Beginner

Image Processing

Image processing is the foundation of computer vision. Before any model can analyze an image, the image often needs to be loaded, transformed, filtered, and prepared.

Image Representation

Digital images are stored as multi-dimensional arrays (matrices). A color image is a 3D array with shape (height, width, channels).

Python - OpenCV Basics 
import cv2
import numpy as np

# Read an image (OpenCV uses BGR by default)
img = cv2.imread("photo.jpg")
print(f"Shape: {img.shape}")       # (480, 640, 3)
print(f"Dtype: {img.dtype}")       # uint8
print(f"Size: {img.size} pixels") # 921600

Color Spaces

Different color spaces are useful for different tasks:

Python - Color Space Conversion 
import cv2

img = cv2.imread("photo.jpg")

# BGR to RGB (for matplotlib display)
rgb = cv2.cvtColor(img, cv2.COLOR_BGR2RGB)

# BGR to Grayscale
gray = cv2.cvtColor(img, cv2.COLOR_BGR2GRAY)
print(f"Grayscale shape: {gray.shape}")  # (480, 640) - single channel

# BGR to HSV (useful for color detection)
hsv = cv2.cvtColor(img, cv2.COLOR_BGR2HSV)
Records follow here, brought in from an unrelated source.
/-- R53, R55, R57, R69: where nothing stands on the agenda and a fragment is at issue, the step is the instruction that its words decode to, executed
by `exec`, and after it the run goes on (`afterFrag`) and strands that are over leave (`tidy`); words that decode to nothing trap. An
agenda's first event is the step. A word of code is the four bytes at the location that its address translates to. -/
def Obligations.StepRunsTheDecodedInstruction : Prop :=
  (∀ s u m w base i, s.agenda = [] → issuing s = some (u, m) → fetchFor s u m = (some w, base) → decode (base.strand u).sys w = .ok i →
    step s = thenDo (exec i (issuesNow base u m w)) fun t => (afterFrag t).tidy) ∧
  (∀ s u m w base r, s.agenda = [] → issuing s = some (u, m) → fetchFor s u m = (some w, base) → decode (base.strand u).sys w = .error r →
    step s = .next (afterFrag (rejectTrap (issuesNow base u m w) u m w r)).tidy) ∧
  (∀ s e es, s.agenda = e :: es → step s = thenDo (exec e { s with agenda := es }) State.tidy) ∧
  (∀ s u va l leaf base, va < 2 ^ 56 → fateOf s ((s.strand u).who s none) .fetch va 4 = (.hit (.loc l) leaf, base) → base.raw = [] →
    fetchWord s u va = (.words (base.readNat l 4), base)) ∧
  (∀ s u m w base, fetchFor s u m = (some w, base) → ∃ e, fetchAt s u ((s.strand u).thread ((s.strand u).lowest m)).pc = (.words w, e)) ∧
  ∀ s u pc w0 w1 base e, fetchWord s u (byteOf pc) = (.words w0, base) → fetchRest base u (byteOf pc) (wordsOf w0 - 1) 1 = (.words w1, e) →
    fetchAt s u pc = (.words (w0 + w1 * 2 ^ 32), e)

/-- Words that the spec spells out (R58, R65, R125, R128, R152, R156, R161, R170, R171, R179, R193, R195, R206, R207, R216, R224, R228, R229) decode to the instructions they stand for. -/
def Obligations.SpecWordsDecode : Prop :=
  let one : Hdr := { form := .w1, bnd := false, pn := false, pg := 7 }
  let three : Hdr := { one with form := .w3 }
  decode false 0x02020C08 = .ok (.iadd { h := one, z := false, sat := false, rm := 0, tr := 0, la := 0, d := 3, a := 1, b := .v 2, c := 0 }) ∧
  decode false 0x8C02C4C0 = .ok (.icmp { h := one, cond := 6, dbl := false, d := 1, a := 1, b := .s 12 }) ∧
  decode false 0x040A0F08 = .ok (.st { h := one, cv := false, la := 0, pd := false, d := 3, a := 5, b := 8, disp := 0, rmt := false, sx := false, scope := 0, ord := 0, sync := false, sc := 0, size := 2 }) ∧
  decode false (0x00040B01 + 2 ^ 32 * 0x80270004 + 2 ^ 64 * 0x12) = .ok (.ld { h := three, cv := false, la := 2, pd := false, d := 2, a := 1, b := 4, disp := 0, rmt := false, sx := false, scope := 0, ord := 0, sync := false, sc := 2, size := 2 }) ∧
  decode false 0xC3032A68 = .ok (.vtos { h := one, cv := true, rm := 0, tr := 0, ty := 2, mode := 6, kf := 0, d := 10, a := 3 }) ∧
  decode false 0x14080F38 = .ok (.barv { h := one, cv := false, scope := 1, tx := false, d := 3, a := 2, b := 8, c := 0, disp := 0, icount := 0 }) ∧
  decode false 0x40131F98 = .ok (.accz { h := one, cv := false, side := true, t := 1, mb := 3, nb := 7 }) ∧
  decode false 0x0003C6E8 = .ok (.chkerr { h := one, cv := false, clr := false, t := true, k := 7, mask := 1 }) ∧
  decode false 0x001442D0 = .ok (.guardOpen { h := one, p := true, off := 40 }) ∧
  decode false (0x00400781 + 2 ^ 32 * 0x00070018 + 2 ^ 64 * 0x3C73) = .ok (.mma { h := three, cv := false, d := 1, t2 := 0, a := 16, b := 24, c := 0, crew := false, syn := 0, kb := 15, nb := 7, mb := 3 }) ∧
  decode false 0x000153E0 = .ok (.setc { h := one, cv := false, n := 1, m := false, b := 20, c := 0 }) ∧
  decode true (0x041003E9 + 2 ^ 32 * 0x00070000 + 2 ^ 64 * 4) = .ok (.sysTlbinv { h := three, d := 0, a := 4, b := 0, c := 0, x := 4 }) ∧
  decode false (0x0FC1 + 2 ^ 32 * 0x00070C0A + 2 ^ 64 * 0x20) = .ok (.wsl { h := three, cv := false, key := 2, dst := 0, d := 3, b := 10, c := 12 }) ∧
  decode false 0xFFFD8A90 = .ok (.bra { h := { one with pg := 2 }, cv := false, k := false, off := 0xFFFFFFFB#32 })

/-- Decoding inverts encoding: every well-formed instruction that has an encoding is read back from its words, whatever bits follow them. -/
def Obligations.DecodingInvertsEncoding : Prop := ∀ (i : Instr) (f : Form) (rest : Nat), i.WF → i.form? = some f →
  decode true (encode i + 2 ^ (32 * f.words) * rest) = .ok i

/-- R60, R69: words that decode give a well-formed instruction, and the words are its encoding: no bit of them is dropped. The opcodes 0x7E
and 0x7F, SYS outside system mode, and a form that its opcode lacks are refused, in this order, whatever the other bits hold. -/
def Obligations.DecodedWordsAreTheEncoding : Prop := ∀ sys w,
  (∀ i, decode sys w = .ok i → i.WF ∧ encode i = w % 2 ^ (32 * (formOf (w % 4)).words)) ∧
  let op := w / 8 % 128
  (0x7E ≤ op → decode sys w = .error (.illOpcode 0)) ∧
  (op = 0x7D → sys = false → decode sys w = .error (.priv 0)) ∧
  (op < 0x7E → op ≠ 0x7D ∨ sys = true → formOk op (formOf (w % 4)) = false → decode sys w = .error (.illOpcode 2))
# HSV color filtering - detect blue objects
lower_blue = np.array([100, 50, 50])
upper_blue = np.array([130, 255, 255])
mask = cv2.inRange(hsv, lower_blue, upper_blue)
result = cv2.bitwise_and(img, img, mask=mask)

Basic Operations

Python - Resize, Crop, Rotate 
import cv2

img = cv2.imread("photo.jpg")

# Resizing
resized = cv2.resize(img, (320, 240))                    # Exact size
resized = cv2.resize(img, None, fx=0.5, fy=0.5)          # Scale by 50%

# Cropping (NumPy slicing)
cropped = img[100:300, 200:500]  # rows 100-300, cols 200-500

# Rotating
h, w = img.shape[:2]
center = (w // 2, h // 2)
matrix = cv2.getRotationMatrix2D(center, angle=45, scale=1.0)
rotated = cv2.warpAffine(img, matrix, (w, h))

# Flipping
flipped_h = cv2.flip(img, 1)   # Horizontal flip
flipped_v = cv2.flip(img, 0)   # Vertical flip

Filtering

Filters modify images by applying a kernel (small matrix) across the image:

Blur (Smoothing)

Python - Blur Filters 
# Average blur
blurred = cv2.blur(img, (5, 5))

# Gaussian blur (most common)
gaussian = cv2.GaussianBlur(img, (5, 5), 0)

# Median blur (good for salt-and-pepper noise)
median = cv2.medianBlur(img, 5)

# Bilateral filter (smooths while preserving edges)
bilateral = cv2.bilateralFilter(img, 9, 75, 75)

Edge Detection

Python - Edge Detection 
import cv2

gray = cv2.cvtColor(img, cv2.COLOR_BGR2GRAY)

# Sobel edge detection (directional)
sobel_x = cv2.Sobel(gray, cv2.CV_64F, 1, 0, ksize=3)  # Horizontal edges
sobel_y = cv2.Sobel(gray, cv2.CV_64F, 0, 1, ksize=3)  # Vertical edges

# Canny edge detection (most popular)
edges = cv2.Canny(gray, threshold1=50, threshold2=150)

# Laplacian edge detection
laplacian = cv2.Laplacian(gray, cv2.CV_64F)

Sharpening

Python - Sharpening 
import numpy as np

# Sharpening kernel
kernel = np.array([[ 0, -1,  0],
                   [-1,  5, -1],
                   [ 0, -1,  0]])

sharpened = cv2.filter2D(img, -1, kernel)

Morphological Operations

Morphological operations process binary or grayscale images based on shapes:

Python - Morphological Operations 
import cv2
import numpy as np

# Create a structuring element
kernel = np.ones((5, 5), np.uint8)

# Erosion - shrinks white regions
eroded = cv2.erode(binary_img, kernel, iterations=1)

# Dilation - expands white regions
dilated = cv2.dilate(binary_img, kernel, iterations=1)

# Opening - erosion followed by dilation (removes noise)
opened = cv2.morphologyEx(binary_img, cv2.MORPH_OPEN, kernel)

# Closing - dilation followed by erosion (fills holes)
closed = cv2.morphologyEx(binary_img, cv2.MORPH_CLOSE, kernel)
Key takeaway: Image processing is the foundation upon which all computer vision is built. OpenCV provides a comprehensive toolkit for loading, transforming, filtering, and preparing images. These operations are essential both as standalone tools and as preprocessing steps for deep learning models.